12. The method for controlling the electronic apparatus according to claim 10,
wherein the displaying operates in one of a plurality of operating modes,
wherein, in a first operating mode, the displaying displays the CG for the hand at an actual position on the tool,
wherein, in a second operating mode, the displaying displays the CG for the hand at a position outside the tool, and
wherein, in a third operating mode, the displaying displays the CG for the hand at the position that does not overlap with the hand of the user on the tool.
13. The method for controlling the electronic apparatus according to claim 12, wherein in the first operating mode, the displaying overlays and displays the CG for the hand such that a shape of the hand corresponding to the acquired movement and a position of the hand on the tool correspond to the tool of the user in an actual video.
14. The method for controlling the electronic apparatus according to claim 12, wherein, in the second operating mode, the displaying displays a CG for a hand and a tool such that a shape of the hand corresponding to the acquired movement and a position of the hand on the tool are outside the tool of the user in an actual video.

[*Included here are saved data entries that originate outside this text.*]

theorem witness_GlobalTimeRowsComplete :
    (∃ (s : State), (dieClk s siteKH).timeRun = true ∧ s.clk.hub.lastMark ≠ some ((hubGtc s).toNat / 16000)) ∧
    (∃ (site : Nat) (dl : Nat) (m : Mark) (s : State), site ≠ siteKH ∧ m.reserved = 0 ∧ (dieClk s site).timeRun = true ∧
      (dieClk s site).ref ≠ 2 ∧ (dieClk s site).lastMseq.all (fun q => newer 16 m.mseq q) = true ∧ delayNow s site = some dl) ∧
    (∃ (site : Nat) (s : State), site ≠ siteKH ∧ (dieClk s site).timeRun = true) ∧
    (∃ (site : Nat) (s : State), site ≠ siteKH ∧ (dieClk s site).timeRun = true ∧ (dieClk s site).hold = false) ∧
    (∃ (a : Nat) (s : State), (dieClk s siteKH).timeRun = true ∧ s.clk.hub.src ≠ primarySrc s ∧ s.clk.hub.primaryLockAt = some a ∧
      a + 10000000000 ≤ s.now) ∧
    (∃ (a : Nat) (s : State), (dieClk s siteKH).timeRun = true ∧ s.clk.hub.src ≠ fallbackSrc s ∧ s.clk.hub.primaryLockAt = none ∧
      (s.clk.hub.primaryLostAt = some a ∧ a + 1000000000 ≤ s.now ∨ s.clk.hub.primaryLostAt = none ∧ s.clk.hub.startAt = some a ∧
      a + 10000000000 ≤ s.now)) ∧
    (∃ (m : PtpMsg) (t4 : Nat) (off : Int) (s : State), (dieClk s siteKH).timeRun = true ∧ m.port ≤ 15 ∧
      m.domain = bitsN (cfgEff s 4 0) 24 8 ∧ m.transport = bitsN (cfgEff s 4 0) 12 4 ∧ m.kind = .delayResp t4 ∧ slavePort s = some m.port ∧
      ptpOffset s (ptpOf s m.port) t4 = some off ∧ s.clk.hub.src = 2 ∧ (primarySrc s = 2 ∨ fallbackSrc s = 2) ∧
      s.hl.safe.contains 6 = false) ∧
    (∃ (m : PtpMsg) (s : State), (dieClk s siteKH).timeRun = true ∧ m.port ≤ 15 ∧ m.domain = bitsN (cfgEff s 4 0) 24 8 ∧
      m.transport = bitsN (cfgEff s 4 0) 12 4) ∧
    (∃ (s : State), (dieClk s siteKH).timeRun = true ∧ s.clk.hub.src = 1 ∧ (primarySrc s = 1 ∨ fallbackSrc s = 1) ∧
      s.hl.safe.contains 6 = false ∧ s.hl.linkUp = true ∧ (∀ a, s.clk.hub.ptmAt = some a → a + 1000000 ≤ s.now)) ∧
    (∃ (k : Nat) (c : Ctr) (s : State), s.pkg.power < 2 ∧ mfind s.obs.ctrs k = some c) :=
  ⟨⟨kv, by decide +kernel⟩,
   ⟨0x20, 3, { frameGtc := 100, rate := 0, mseq := 1, step := false, srcLocked := true },
     setDie kv 0x20 { locked := true, timeRun := true, ref := 0, lastMseq := some 0, delay17 := some 3 }, by decide +kernel⟩,
   ⟨0x20, kv, by decide +kernel⟩,
   ⟨0x20, kv, by decide +kernel⟩,
   ⟨0, { kv with now := 10 ^ 10, clk := { kv.clk with hub := { src := 0, primaryLockAt := some 0 } } }, by decide +kernel⟩,
   ⟨0, { kv with now := 10 ^ 9, clk := { kv.clk with hub := { src := 7, primaryLostAt := some 0 } } }, by decide +kernel⟩,
   ⟨{ port := 0, domain := bitsN (cfgEff kv 4 0) 24 8, transport := bitsN (cfgEff kv 4 0) 12 4, kind := .delayResp 16000000000 },
     16000000000, 8000000000,
     { kv with now := 0, clk := { kv.clk with hub := { src := 2, ptp := [(0, { master := some [0], t1 := some 0, t2 := some 0, t3 := some 0 })] } } },
     by decide +kernel⟩,
   ⟨{ port := 0, domain := bitsN (cfgEff kv 4 0) 24 8, transport := bitsN (cfgEff kv 4 0) 12 4, kind := .announce [1] }, kv,
     by decide +kernel⟩,
   ⟨{ kv with now := 10 ^ 6, clk := { kv.clk with hub := { src := 1 } } }, by decide +kernel⟩,
   ⟨0x80020000, { raw := 5, prev := 2, ext := 2 }, { kv with obs := { ctrs := [(0x80020000, { raw := 5, prev := 2, ext := 2 })] } },
     by decide +kernel⟩⟩

theorem witness_FailoverRowsComplete :
    (∃ (s : State), s.pkg.power ≠ 3 ∧ (s.mp.activeB = true ∨ s.mp.standbyReset = false) ∧ (s.mp.activeB = true → s.mp.running = true) ∧
      s.mp.hbBat + 500000 ≤ s.now) ∧
    (∃ (s : State), s.pkg.power ≠ 3 ∧ (s.mp.activeB = false ∨ s.mp.standbyReset = false) ∧ (s.mp.activeB = false → s.mp.running = true) ∧
      s.mp.hbAat + 500000 ≤ s.now) ∧
    (∃ (s : State), s.mp.standbyOk = true ∧ s.mp.running = true ∧ hbAt s s.mp.activeB + 5000000 ≤ s.now) ∧
    (∃ (s : State), s.mp.standbyOk = true ∧ s.mp.running = true ∧ hbAt s (!s.mp.activeB) + 5000000 ≤ s.now) ∧
    (∃ (s : State), s.mp.formerReset = false ∧ s.mp.running = true ∧ (∀ x, s.mp.takeoverAt = some x → x + 2000000 ≤ s.now)) ∧
    (∃ (s : State), s.mp.running = true ∧ s.mp.standbyOk = false ∧ s.mp.standbyReset = true ∧ s.mp.selfFails < 3 ∧ s.pkg.power ≠ 2 ∧ (∀ x,
      s.mp.selfFailAt = some x → x + 60000000000 ≤ s.now)) ∧
    (∃ (z : Nat) (s : State), s.mp.running = true ∧ s.mp.standbyOk = true ∧ s.mp2.lostCtlAt.isSome = true ∧ s.mp2.noReturn = false ∧
      s.mp2.standbySince = some z ∧ z + 10000000000 ≤ s.now) ∧
    (∃ (s : State), s.mp.standbyOk = false ∧ s.mp.running = true ∧ hbAt s s.mp.activeB + 50000000 ≤ s.now) ∧
    (∃ (r : Req) (s : State), Reaches 0x0A02 r s ∧ TicketFree s ∧ s.mp.standbyOk = true ∧ s.upd.activation = none ∧ s.mp2.drill = none) ∧
    (∃ (site : Nat) (s : State), running s = true ∧ ctrlOn s site = true ∧ s.mp2.ctrlDown.contains site = false ∧
      mfind s.mp2.episodes site = none ∧ mget s.mp2.ctrlSeen 0 site + 1000000 ≤ s.now) ∧
    (∃ (site : Nat) (us : Nat) (s : State), running s = true ∧ s.mp2.ctrlDown.contains site = true ∧
      s.upd.activation.bind (·.unit) ≠ some site ∧ us ≤ 100000 ∧ identFails s site = none) :=
  ⟨⟨{ kv with mp := { kv.mp with activeB := true } }, by decide +kernel⟩,
   ⟨kv, by decide +kernel⟩,
   ⟨kv, by decide +kernel⟩,
   ⟨kv, by decide +kernel⟩,
   ⟨{ kv with mp := { kv.mp with formerReset := false } }, by decide +kernel⟩,
   ⟨{ kv with mp := { kv.mp with standbyOk := false, standbyReset := true } }, by decide +kernel⟩,
   ⟨0, { kv with mp2 := { lostCtlAt := some 0, standbySince := some 0 } }, by decide +kernel⟩,
   ⟨{ kv with mp := { kv.mp with standbyOk := false } }, by decide +kernel⟩,
   ⟨rq [], kv, by decide +kernel⟩,
   ⟨0x44, kv, by decide +kernel⟩,
   ⟨0x44, 1, { kv with mp2 := { ctrlDown := [0x44] } }, by decide +kernel⟩⟩

theorem witness_PowerBudgetRowsComplete :
    (∃ (n : Nat) (w : Nat) (s : State), running s = true ∧ (n, w) ∈ targets s ∧ (∀ x, s.pwr.dividedAt = some x → x + 1000000000 ≤ s.now)) ∧
    (∃ (n : Nat) (s : State), stackUp s n = true) ∧
    (∃ (n : Nat) (q : Nat) (w : Nat) (s : State), (diePower s n).decrease = some (w, q) ∧ (diePower s n).rise = none) ∧
    (∃ (n : Nat) (w : Nat) (g : Nat) (s : State), running s = true ∧ stackUp s n = true ∧ w ≤ unallocated s ∧
      g = ((diePower s n).decrease.map (·.1)).getD (diePower s n).acct + w ∧ g ≤ ceilingW s n) ∧
    (∃ (n : Nat) (s : State), running s = true ∧ stackUp s n = true ∧ (diePower s n).rise = none) ∧
    (∃ (r : Req) (s : State), Reaches 0x0B01 r s ∧ argN r 0 ≤ tdp s.pkg.part) ∧
    (∃ (s : State), s.pkg.power ≠ 3) ∧
    (∃ (n : Nat) (s : State), s.pkg.power < 2 ∧ n < 12 ∧ stackUp s n = true ∧ kcThrottled s n = true ∧
      (diePower s n).capAt + 10000000 ≤ s.now) ∧
    (∃ (n : Nat) (s : State), s.pkg.power < 2 ∧ n < 12 ∧ stackUp s n = true ∧ kcThrottled s n = false ∧ (diePower s n).cap < 380 ∧
      (diePower s n).capAt + 10000000 ≤ s.now ∧ s.aon.inletTrip = false ∧ s.aon.vinTrip = false ∧ (mget s.pwr.cool {} 3).on = false) :=
  ⟨⟨0, ((targets kv).headD (0, 0)).2, kv, by decide +kernel⟩,
   ⟨11, kv, by decide +kernel⟩,
   ⟨0, 1, 140, setDiePower kv 0 { decrease := some (140, 1) }, by decide +kernel⟩,
   ⟨0, 0, _, kv, by decide +kernel, by decide +kernel, by decide +kernel, rfl, by decide +kernel⟩,
   ⟨0, kv, by decide +kernel⟩,
   ⟨rq [7200], kv, by decide +kernel⟩,
   ⟨kv, by decide +kernel⟩,
   ⟨11, setTherm kv (siteKC 11) { throttle := true }, by decide +kernel⟩,
   ⟨0, setDiePower kv 0 { cap := 140 }, by decide +kernel⟩⟩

15. The method for controlling the electronic apparatus according to claim 12, wherein, in the third operating mode, in a case where a right hand and a left hand overlap during the acquired movement, the displaying changes positions of the right hand and the left hand at which the right hand and the left hand do not overlap to display a CG for a hand and a tool.
16. The method for controlling the electronic apparatus according to claim 11, wherein, in a case where a right hand and a left hand overlap during the acquired movement, the displaying applies a rendering effect to the CG for the hand located at an end of the detected line of sight and a rendering effect to the CG for the hand not located at the end of the line of sight, with the rendering effects differing from each other.
17. The method for controlling the electronic apparatus according to claim 11, wherein the displaying takes into account a position of the detected line of sight and a position and shape of both hands and displays a CG for a hand and a tool at an appropriate position so that a shape of the hand corresponding to the acquired movement and a position of the hand on the tool do not correspond to the movement on the tool of the user.
18. The method for controlling the electronic apparatus according to claim 12,
wherein one of the plurality of operating modes is set in advance by the user, and
wherein the displaying operates in the set operating mode.
19. A non-transitory computer-readable storage medium storing instructions for executing a method for controlling an electronic apparatus with an imaging unit and a display unit, the control method comprising:
estimating a position and orientation of a tool used by a user based on an image captured by the imaging unit;
acquiring a movement of a hand of a person other than the user in a case where the tool is used by the person; and
displaying a computer graphic (CG) for a hand on the display unit based on the estimated position and orientation and the acquired movement,
wherein the CG for the hand is displayed at a position that does not overlap with a hand of the user on the tool.